— Exercise goal —
What lines below contain the word "first"? Please pull each one out.

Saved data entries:

/-! ### The sequencer: steps 2 to 6 of the phase trace of SG3 and of SG9 to SG11 -/

/-- The SETGAIN -6.0, -6.5 in progress, with what SER will answer. -/
def inProgress (p : Phase) (res : Option XferAnswer) (ser : List SerReply) : State :=
  { State.reset with
    phase := p, lcode := some 0xB4, rcode := some 0xB3, pay := [(0, 0xB4), (1, 0xB3)], res := res
    csLevel := if p = .sAssert then none else some .low, ser := ser }

theorem test_sequencer_assert : eventsOf (step (inProgress .sAssert none [])) = [.setLevel .cs .low] := by decide
theorem test_sequencer_setup : eventsOf (step (inProgress .sSetup none [])) = [.delay 1] := by decide
theorem test_sequencer_xfer_success : eventsOf (step (inProgress .sXfer none [⟨0, 0⟩])) =
    [.transmit 0xB4 0xB3 2 1000 .success] := by decide
/-- SG9, SG10, SG11: status 1, 2 and 3. -/
theorem test_sequencer_xfer_failures :
    [1, 2, 3].map (fun t => eventsOf (step (inProgress .sXfer none [⟨t, 0⟩]))) =
      [[.transmit 0xB4 0xB3 2 1000 .timeout], [.transmit 0xB4 0xB3 2 1000 .error],
        [.transmit 0xB4 0xB3 2 1000 .error]] := by decide
theorem test_sequencer_hold : eventsOf (step (inProgress .sHold (some .timeout) [])) = [.delay 1] := by decide
/-- SG3: the codes are set and the latches empty. -/
theorem test_sequencer_release_success : step (inProgress .sRelease (some .success) []) =
    .next { State.reset with
      csLevel := some .high, setL := some 180, setR := some 179
      events := [.setLevel .cs .high, .done .ok] } := by rfl
/-- SG9. -/
theorem test_sequencer_release_timeout : step (inProgress .sRelease (some .timeout) []) =
    .next { State.reset with csLevel := some .high, events := [.setLevel .cs .high, .done .xferTimeout] } := by rfl
/-- "Wire bits of SG3 for a bit-level model": 1011 0100 1011 0011. -/
theorem test_wire_bits : clockedBits ⟨0, 0⟩ 0xB4 0xB3 =
    [true, false, true, true, false, true, false, false, true, false, true, true, false, false, true, true] := by decide
/-- R165: three bits of a failed transfer. -/
theorem test_wire_prefix : clockedBits ⟨1, 3⟩ 0xB4 0xB3 = [true, false, true] := by decide
/-- R71: a word that is withdrawn while the block is busy is gone, and the sequencer goes on. -/
theorem test_withdrawn_offer :
    step { inProgress .sHold (some .success) [] with host := [.command 0x010000000000000000 false] } =
      .next { inProgress .sRelease (some .success) [] with events := [.delay 1] } := by rfl

/-! ### Ports and assembler -/

/-- R79, R52: left code in the low byte. -/
theorem test_pulse_transmit : (Event.transmit 0xB4 0xB3 2 1000 .success).pulse = .txReq 0xB3B4 2 1000 := by decide
/-- R80, R78. -/
theorem test_pulse_others :
    (Event.setLevel .mute .high).pulse = .lineWr 1 1 ∧ (Event.done .xferError).pulse = .doneValid 2 := by decide
/-- The words beside the literals of 95_test_vectors.md: -47.5, -0.25, 31.5, -0.0, 12.0. -/
theorem test_literals :
    [AsmOperand.decimal true 475 1, .decimal true 25 2, .decimal false 315 1, .decimal true 0 1,
      .decimal false 120 1].map AsmOperand.word =
      [0xC23E0000, 0xBE800000, 0x41FC0000, 0x80000000, 0x41400000] := by decide
/-- R84, ties to even: 2^24 + 1 stands halfway between two words, and goes down to 2^24. -/
theorem test_literal_tie : (AsmOperand.decimal false 16777217 0).word = 0x4B800000 := by decide
/-- SG7: SETGAIN nan, +inf. -/
theorem test_assemble : assemble (.setgain .nan .posInf) = .commandPort 0x037FC000007F800000 := by decide

/-! ### Witnesses: the hypotheses of each statement are met, clause by clause -/

theorem reset_inv : State.reset.Inv :=
  ⟨by decide, by decide, ⟨rfl, rfl, rfl, rfl⟩, by simp [State.chipSelectFits, State.reset, State.init], rfl⟩

theorem reset_goodRun : State.reset.GoodRun := ⟨reset_inv, ⟨rfl, rfl⟩, rfl, rfl⟩

theorem inProgress_assert_inv (h : List HostMove) : State.Inv { inProgress .sAssert none [] with host := h } :=
  ⟨show legalConfig Config.default = true by decide, rfl, ⟨⟨_, _, rfl, rfl, rfl⟩, rfl⟩,
    by simp [State.chipSelectFits, inProgress], rfl⟩

theorem inProgress_xfer_inv : (inProgress .sXfer none []).Inv :=
  ⟨by decide, by decide, ⟨⟨_, _, rfl, rfl, rfl⟩, rfl⟩, rfl, rfl⟩

theorem inProgress_release_inv (h : List HostMove) :
    State.Inv { inProgress .sRelease (some .error) [] with host := h } :=
  ⟨show legalConfig Config.default = true by decide, rfl, ⟨⟨_, _, rfl, rfl, rfl⟩, _, rfl⟩, rfl, rfl⟩

/-- A good run in the middle of a SETGAIN, with a delay among its events. -/
def afterLeadingDelay : State :=
  { inProgress .sXfer none [] with events := [.setLevel .cs .low, .delay 1] }

theorem afterLeadingDelay_goodRun : afterLeadingDelay.GoodRun :=
  ⟨⟨by decide, by decide, ⟨⟨_, _, rfl, rfl, rfl⟩, rfl⟩, rfl, rfl⟩, ⟨by decide, by decide⟩, by decide, by decide⟩

theorem witness_EncodedInstructionsDecodeBack :
    Instr.wellFormed (.map 0) = true ∧ Instr.wellFormed (.setgain 1 2) = true ∧
      Instr.wellFormed (.illegal80 0x80 1 2) = true := by decide
theorem witness_ExactLiteralsAssembleToTheirValue : dec32Q 0x41400000 = .finite (((120 : Nat) : ℚ) / 10 ^ 1) := by
  have sign : (0x41400000 : BitVec 32).extractLsb' 31 1 = 0 := by decide
  have exponent : ((0x41400000 : BitVec 32).extractLsb' 23 8).toNat = 130 := by decide
  have significand : ((0x41400000 : BitVec 32).extractLsb' 0 23).toNat = 4194304 := by decide
  simp only [dec32Q, sign, exponent, significand]
  norm_num
theorem witness_StepRunsTheDecodedInstruction :
    encode (.map 5) = .mapPort 5 ∧ State.host { State.reset with host := [.mapIn 5] } = [.mapIn 5] ∧
      encode (.mute 0 0) = .commandPort 0x010000000000000000 ∧
      (offering Config.default 0x010000000000000000).host = [.command 0x010000000000000000 true] ∧
      (offering Config.default 0x010000000000000000).phase = .idle := by decide
theorem witness_PlacedTableWordRunsNext :
    decodeTableWord 32 0 = some (.map 0) ∧ decodeTableWord 72 (2 ^ 72 - 1) =
      some (.illegal80 0xFF 0xFFFFFFFF 0xFFFFFFFF) := by decide
theorem witness_SequencerMovesWhenNothingIsAccepted :
    State.reset.host = [] ∧ State.host { State.reset with host := [.quiet] } = [.quiet] ∧
      (∃ s : State, s.host = [.command 0 true] ∧ s.phase ≠ .idle) ∧
      ∃ s : State, s.host = [.command 0 false] ∧ s.phase ≠ .idle :=
  ⟨rfl, rfl, ⟨{ inProgress .sAssert none [] with host := [.command 0 true] }, rfl, by decide⟩,
    ⟨{ inProgress .sAssert none [] with host := [.command 0 false] }, rfl, by decide⟩⟩
theorem witness_CommandsWaitWhileTheBlockIsBusy :
    encode (.unmute 0 0) = .commandPort 0x020000000000000000 ∧ (inProgress .sRelease none []).phase ≠ .idle := by decide
theorem witness_MuteWritesTheMutingLevelAndReportsOk :
    cmdOp 0x01FFFFFFFFFFFFFFFF = 0x01 ∧ State.reset.phase = .idle := by decide
theorem witness_UnmuteWritesThePassthroughLevelAndReportsOk :
    cmdOp 0x020000000000000000 = 0x02 ∧ State.reset.phase = .idle := by decide
theorem witness_SetgainLatchesBothCodesAndStartsTheSequence :
    cmdOp 0x03C0C00000C0D00000 = 0x03 ∧ State.reset.phase = .idle ∧ Payload.wf State.reset.pay = true := by decide
theorem witness_EveryReservedRowReportsIllegalCommandOnly : State.reset.phase = .idle := rfl
theorem witness_AcceptedReservedOpcodeIsAnIllegalCommand :
    cmdOp 0x040000000000000000 ≠ 0x01 ∧ cmdOp 0x040000000000000000 ≠ 0x02 ∧ cmdOp 0x040000000000000000 ≠ 0x03 ∧
      State.reset.phase = .idle := by decide
theorem witness_AssertStepSelectsTheChip : (inProgress .sAssert none []).phase = .sAssert := rfl
theorem witness_DelayStepsEmitTheirOwnDelay :
    (inProgress .sSetup none []).phase = .sSetup ∧ (inProgress .sHold (some .error) []).phase = .sHold := by decide
theorem witness_TransferStepSendsThePayloadAndLatchesTheAnswer :
    (inProgress .sXfer none [⟨0, 0⟩]).phase = .sXfer ∧
      Payload.lookup (inProgress .sXfer none [⟨0, 0⟩]).pay 0 = some 0xB4 ∧
      Payload.lookup (inProgress .sXfer none [⟨0, 0⟩]).pay 1 = some 0xB3 ∧
      (inProgress .sXfer none [⟨0, 0⟩]).serAnswer = .success := by decide
theorem witness_ReleaseStepDeselectsReportsAndClears :
    (inProgress .sRelease (some .success) []).phase = .sRelease ∧
      (inProgress .sRelease (some .success) []).res = some .success ∧
      (inProgress .sRelease (some .timeout) []).res = some .timeout ∧
      (inProgress .sRelease (some .success) []).lcode = some 0xB4 ∧
      (inProgress .sRelease (some .success) []).rcode = some 0xB3 := by decide
theorem witness_SerStatusIsReadAsItsAnswer : (inProgress .sXfer none [⟨3, 0⟩]).ser = [⟨3, 0⟩] := rfl

/-- One state for the statements about a whole SETGAIN: nothing further offered, and a kept offer behind it. The same
state serves SetgainEmitsExactlyItsSixEvents, SixStepsRefineTheWholeSetgain, EveryAnswerEndsWithTheChipReleased,
OperandsLeaveNoTraceInTheBlock, EachOperandReachesItsOwnByteOnly, TransmittedBytesDependOnOperandsAndRecordOnly (with
itself as the second state) and EveryAcceptedCommandReportsOneResult. -/
theorem witness_whole_setgain :
    (offering Config.default (commandWord 0x03 0xC0C00000 0xC0D00000)).Inv ∧
      (offering Config.default (commandWord 0x03 0xC0C00000 0xC0D00000)).phase = .idle ∧
      (offering Config.default (commandWord 0x03 0xC0C00000 0xC0D00000)).host =
        [.command (commandWord 0x03 0xC0C00000 0xC0D00000) true] ∧
      State.hostKeepsOffer { State.reset with host := [] } ∧
      State.hostKeepsOffer { State.reset with host := [.command 0x010000000000000000 true] } :=
  ⟨reset_inv, rfl, rfl, .inl rfl, .inr ⟨_, _, rfl⟩⟩
/-- The answers the two clauses of EveryAnswerEndsWithTheChipReleased speak of. -/
theorem witness_both_answers :
    State.serAnswer { State.reset with ser := [⟨0, 16⟩] } = .success ∧
      State.serAnswer { State.reset with ser := [⟨1, 0⟩] } ≠ .success := by decide
theorem witness_EveryAcceptedCommandReportsOneResult :
    State.reset.phase = .idle ∧ cmdOp 0x010000000000000000 ≠ 0x03 ∧ cmdOp 0x040000000000000000 ≠ 0x03 := by decide
/-- The first and the last busy phase. -/
theorem witness_MuteOfferedDuringASetgainWaitsForItsDone :
    State.Inv { inProgress .sAssert none [] with host := [.command (commandWord 0x01 0 0) true] } ∧
      (inProgress .sAssert none []).phase ≠ .idle ∧
      State.Inv { inProgress .sRelease (some .error) [] with host := [.command (commandWord 0x01 0 0) true] } ∧
      (inProgress .sRelease (some .error) []).phase ≠ .idle :=
  ⟨inProgress_assert_inv _, by decide, inProgress_release_inv _, by decide⟩
theorem witness_EverySequenceEndsWithinFiveSteps :
    State.Inv { inProgress .sAssert none [] with host := [] } ∧
      State.hostKeepsOffer { inProgress .sAssert none [] with host := [] } := ⟨inProgress_assert_inv _, .inl rfl⟩
theorem witness_EveryStepKeepsTheInvariant :
    (inProgress .sXfer none []).Inv ∧ ∃ t, step (inProgress .sXfer none []) = .next t :=
  ⟨inProgress_xfer_inv, _, rfl⟩
theorem witness_NoStepFromAGoodStateStops : (inProgress .sXfer none []).Inv := inProgress_xfer_inv
theorem witness_EveryStepKeepsTheProtocol :
    afterLeadingDelay.GoodRun ∧ ∃ t, step afterLeadingDelay = .next t := ⟨afterLeadingDelay_goodRun, _, rfl⟩
theorem witness_legal_records :
    legalConfig Config.default = true ∧
      legalConfig { Config.default with slope := 0xC0000000, offset := 0x427C0000 } = true := by decide
/-- A state about to release chip-select, with the events that led there. -/
def beforeRelease : State :=
  { inProgress .sRelease (some .error) [] with
    events := [.setLevel .cs .low, .delay 1, .transmit 0xB4 0xB3 2 1000 .error, .delay 1] }
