-- ==== Sys2Proof/Machine/Operands.lean ====
section
/-! DEFINITION. The operands of the commands (R82), their legality (R60, R61, R100, R130), the address and
index functions A and P (R101, R131), and the transfers of each bulk command (R107, R108, R136). -/

namespace Sys2Proof.Machine

/-! ## Operand fields (R82): unbounded integers, zero-extended -/

/-- WIDTH.W (R36). -/
def Params.w (p : Params) : Nat := p.width.toNat
/-- HEIGHT.H (R37). -/
def Params.h (p : Params) : Nat := p.height.toNat
/-- PALLEN.L (R38). -/
def Params.l (p : Params) : Nat := p.palLen.toNat
/-- COORD.X (R39). -/
def Params.x (p : Params) : Nat := (p.coord.extractLsb' 0 16).toNat
/-- COORD.Y (R39). -/
def Params.y (p : Params) : Nat := (p.coord.extractLsb' 16 16).toNat
/-- INDEX.I (R40). -/
def Params.i (p : Params) : Nat := p.index.toNat

/-! ## Legality -/

/-- DimOK (R100). -/
def dimOK (w h : Nat) : Bool :=
  decide (1 ≤ w ∧ w ≤ 4096 ∧ w % 16 = 0 ∧ 1 ≤ h ∧ h ≤ 4096 ∧ h % 4 = 0)

/-- PalLenOK (R130). -/
def palLenOK (l : Nat) : Bool := decide (32 ≤ l ∧ l ≤ 256 ∧ l % 32 = 0)

/-- ADDR_RANGE (R60): a buffer of `n` bytes would pass the top of the bus. -/
def outOfRange (src dst : Word) (n : Nat) : Bool :=
  decide (src.toNat + n > 2 ^ 32 ∨ dst.toNat + n > 2 ^ 32)

/-- OVERLAP (R61): the two buffers share a byte. -/
def overlapping (src dst : Word) (n : Nat) : Bool :=
  decide (src.toNat < dst.toNat + n ∧ dst.toNat < src.toNat + n)

/-- MISALIGNED (R54): SRC or DST is not a multiple of 4. -/
def misaligned (src dst : Word) : Bool := decide (src.toNat % 4 ≠ 0 ∨ dst.toNat % 4 ≠ 0)

/-! ## The address function A and the index function P -/

/-- `A(x, y, W)`, the byte offset of pixel (x, y) in the tiled buffer (R101). The spec marks the exact
formula as general knowledge (G1, log entry 5); `v & ~0xF` is `v - (v mod 16)` (R8). -/
def swizzleOffset (x y w : Nat) : Nat :=
  let blockLocation := (y - y % 16) * w + (x - x % 16) * 2
  let swapSelector := (((y + 2) >>> 2) &&& 1) * 4
  let posY := (((y - y % 4) >>> 1) + (y &&& 1)) &&& 7
  let columnLocation := posY * w * 2 + ((x + swapSelector) &&& 7) * 4
  let byteNum := ((y >>> 1) &&& 1) + ((x >>> 2) &&& 2)
  blockLocation + columnLocation + byteNum

/-- `P(o)`, the input position of output position `o` (R131): `o` counts part, block, stripe and color in
that nesting order, and the stride of a part is 32 (90_conflicts.md C1, log entry 6). -/
def paletteIndex (o : Nat) : Nat :=
  let part := o / 32
  let block := o / 16 % 2
  let stripe := o / 8 % 2
  let color := o % 8
  part * 32 + block * 8 + stripe * 16 + color

/-! ## Bulk commands -/

/-- The bytes of one engine access (R55). -/
def BulkOp.accessBytes : BulkOp → Nat
  | .deswz8 => 1
  | .swz8 => 1
  | .palperm => 4

/-- The number of elements of a bulk command: pixels or palette entries. -/
def BulkOp.elements : BulkOp → Params → Nat
  | .deswz8, p => p.w * p.h
  | .swz8, p => p.w * p.h
  | .palperm, p => p.l

/-- The buffer length in bytes, N of R60: `N_swz` or `N_pal` (R10). -/
def BulkOp.length (op : BulkOp) (p : Params) : Nat := op.accessBytes * op.elements p

/-- Where element `e` stands in the source buffer. For the images `e = y*W + x` (R107, R108, R136). -/
def BulkOp.sourceOffset : BulkOp → Params → Nat → Nat
  | .deswz8, p, e => swizzleOffset (e % p.w) (e / p.w) p.w
  | .swz8, _, e => e
  | .palperm, _, e => 4 * paletteIndex e

/-- Where element `e` goes in the destination buffer (R107, R108, R136). -/
def BulkOp.destOffset : BulkOp → Params → Nat → Nat
  | .deswz8, _, e => e
  | .swz8, p, e => swizzleOffset (e % p.w) (e / p.w) p.w
  | .palperm, _, e => 4 * e

/-- The transfer of element `e`, not yet begun. -/
def BulkOp.transfer (op : BulkOp) (p : Params) (e : Nat) : Transfer :=
  { readAddr := p.src.toNat + op.sourceOffset p e
    writeAddr := p.dst.toNat + op.destOffset p e
    data := none }

/-- All the transfers of a bulk command (R45), in the order of its elements. -/
def plan (op : BulkOp) (p : Params) : List Transfer :=
  (List.range (op.elements p)).map (op.transfer p)

/-- The checks the bulk commands share, in the order of R164, and the start of the engine. -/
def startChecked (op : BulkOp) (s : State) : State :=
  if outOfRange s.params.src s.params.dst (op.length s.params) then raiseError .addrRange 0 s
  else if overlapping s.params.src s.params.dst (op.length s.params) then raiseError .overlap 0 s
  else startEngine op (plan op s.params) s

end Sys2Proof.Machine
end

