-- ==== Sys2Proof/Machine/Step.lean ====
section
/-! DEFINITION. One step of the machine: the next event of the agenda happens. -/

namespace Sys2Proof.Machine

/-- One step. The block fetches nothing (R21): it waits for what the host and the bus do next, and with
nothing to come it stays as it is (R192, R201). -/
def step (s : State) : Host.Outcome State Fault Refusal :=
  match s.agenda with
  | [] => .next s
  | e :: rest => deliver e { s with agenda := rest }

/-- `s` with a CMD write of the word as the very next event: where this block takes its next command from
(R21, R33). -/
def State.withFetchWord (s : State) (nbits w : Nat) : State :=
  { s with agenda := cmdWrite s (w % 2 ^ nbits) :: s.agenda }

end Sys2Proof.Machine
end

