/-! ## The accesses of an element -/

/-- A free choice reaches each of its values, and nothing else. -/
theorem exists_choose_iff {first : Byte} {rest : List Byte} {b : Byte} :
    (∃ pick, choose first rest pick = b) ↔ b = first ∨ b ∈ rest := by
  rw [← List.mem_cons]
  constructor
  · rintro ⟨pick, rfl⟩
    exact choose_mem ..
  · intro h
    obtain ⟨i, hi, rfl⟩ := List.getElem_of_mem h
    exact ⟨i, by rw [choose, Nat.mod_eq_of_lt (by simpa using hi), List.getD_eq_getElem _ _ hi]⟩

/-- The data an element read may return: byte by byte memory's or an older value (R63). -/
theorem exists_engineRead_iff {g : Engine} {m : Memory} {a : Nat} {bs : List Byte} :
    (∃ picks, engineRead g m a picks = bs) ↔
      bs.length = g.op.accessBytes ∧
        ∀ k (hk : k < bs.length), bs[k] = m.read (a + k) ∨ bs[k] ∈ valuesAt g.oldSource (a + k) := by
  constructor
  · rintro ⟨picks, rfl⟩
    refine ⟨length_engineRead .., fun k hk => ?_⟩
    rw [← exists_choose_iff]
    exact ⟨picks.getD k 0, by simp [engineRead]⟩
  · rintro ⟨hlen, h⟩
    choose pick hpick using fun k hk => exists_choose_iff.2 (h k hk)
    refine ⟨List.ofFn fun k : Fin bs.length => pick k k.2, List.ext_getElem (by simp [hlen]) fun k _ hk => ?_⟩
    simp [engineRead, hk, hpick]

/-- A good read puts the data into its transfer and changes nothing else. -/
theorem busAnswer_read {s : State} {g : Engine} {t : Transfer} {pick : Nat} (hg : s.engine = some g)
    (ht : g.todo[pick % g.todo.length]? = some t) (hd : t.data = none)
    (hok : accessOK s.platform t.readAddr g.op.accessBytes = true) (picks : List Nat) :
    busAnswer pick picks s = { s with
      engine := some { g with
        todo := g.todo.set (pick % g.todo.length) { t with data := some (engineRead g s.mem t.readAddr picks) } } } := by
  simp only [busAnswer, hg, ht, answerTransfer, hd, hok, if_true]

/-- A good write lands the data of its transfer, which is then done. -/
theorem busAnswer_write {s : State} {g : Engine} {t : Transfer} {bs : List Byte} {pick : Nat} (hg : s.engine = some g)
    (ht : g.todo[pick % g.todo.length]? = some t) (hd : t.data = some bs)
    (hok : accessOK s.platform t.writeAddr g.op.accessBytes = true) (picks : List Nat) :
    busAnswer pick picks s =
      { landWrite t.writeAddr bs s with engine := some { g with todo := g.todo.eraseIdx (pick % g.todo.length) } } := by
  simp only [busAnswer, hg, ht, answerTransfer, hd, hok, if_true]

/-- An access that fails ends the command with BUS_ERROR at its first byte (R71). -/
theorem busAnswer_fail {s : State} {g : Engine} {t : Transfer} {pick : Nat} (hg : s.engine = some g)
    (ht : g.todo[pick % g.todo.length]? = some t)
    (hbad : accessOK s.platform (if t.data = none then t.readAddr else t.writeAddr) g.op.accessBytes = false)
    (picks : List Nat) :
    busAnswer pick picks s =
      raiseError .busError (BitVec.ofNat 32 (if t.data = none then t.readAddr else t.writeAddr)) s := by
  cases hd : t.data <;> simp_all [busAnswer, answerTransfer]

/-- Settles O18: a read answers exactly what `exists_engineRead_iff` says, and the write lands it. -/
theorem elementReadThenWrite : Obligations.ElementReadThenWrite := by
  intro s g t pick hi hg ht
  refine ⟨fun hd hok bs => ?_, fun hq hd hok picks => ?_, fun bs picks hd hok => ?_⟩
  · rw [← exists_engineRead_iff]
    refine exists_congr fun picks => ?_
    rw [busAnswer_read hg ht hd hok]
    refine ⟨fun h => by rw [h], fun h => ?_⟩
    have hlt := (List.getElem?_eq_some_iff.1 ht).1
    injection h with _ _ _ _ _ heng
    injection heng with heng
    injection heng with _ htodo
    have hx := congrArg (fun l : List Transfer => l[pick % g.todo.length]?) htodo
    simpa [List.getElem?_set_self hlt] using hx
  · rw [busAnswer_read hg ht hd hok, engineRead_of_quiet hq]
  · refine ⟨_, busAnswer_write hg ht hd hok picks, rfl, rfl, fun k hk => ?_⟩
    exact (landWrite_inside hi.mem (hi.write_le hg (List.mem_of_getElem? ht) hd hok) hk).1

— Written answer —
/-- The first and the last busy phase. -/
theorem exists_choose_iff {first : Byte} {rest : List Byte} {b : Byte} :
    (∃ pick, choose first rest pick = b) ↔ b = first ∨ b ∈ rest := by
/-- An access that fails ends the command with BUS_ERROR at its first byte (R71). -/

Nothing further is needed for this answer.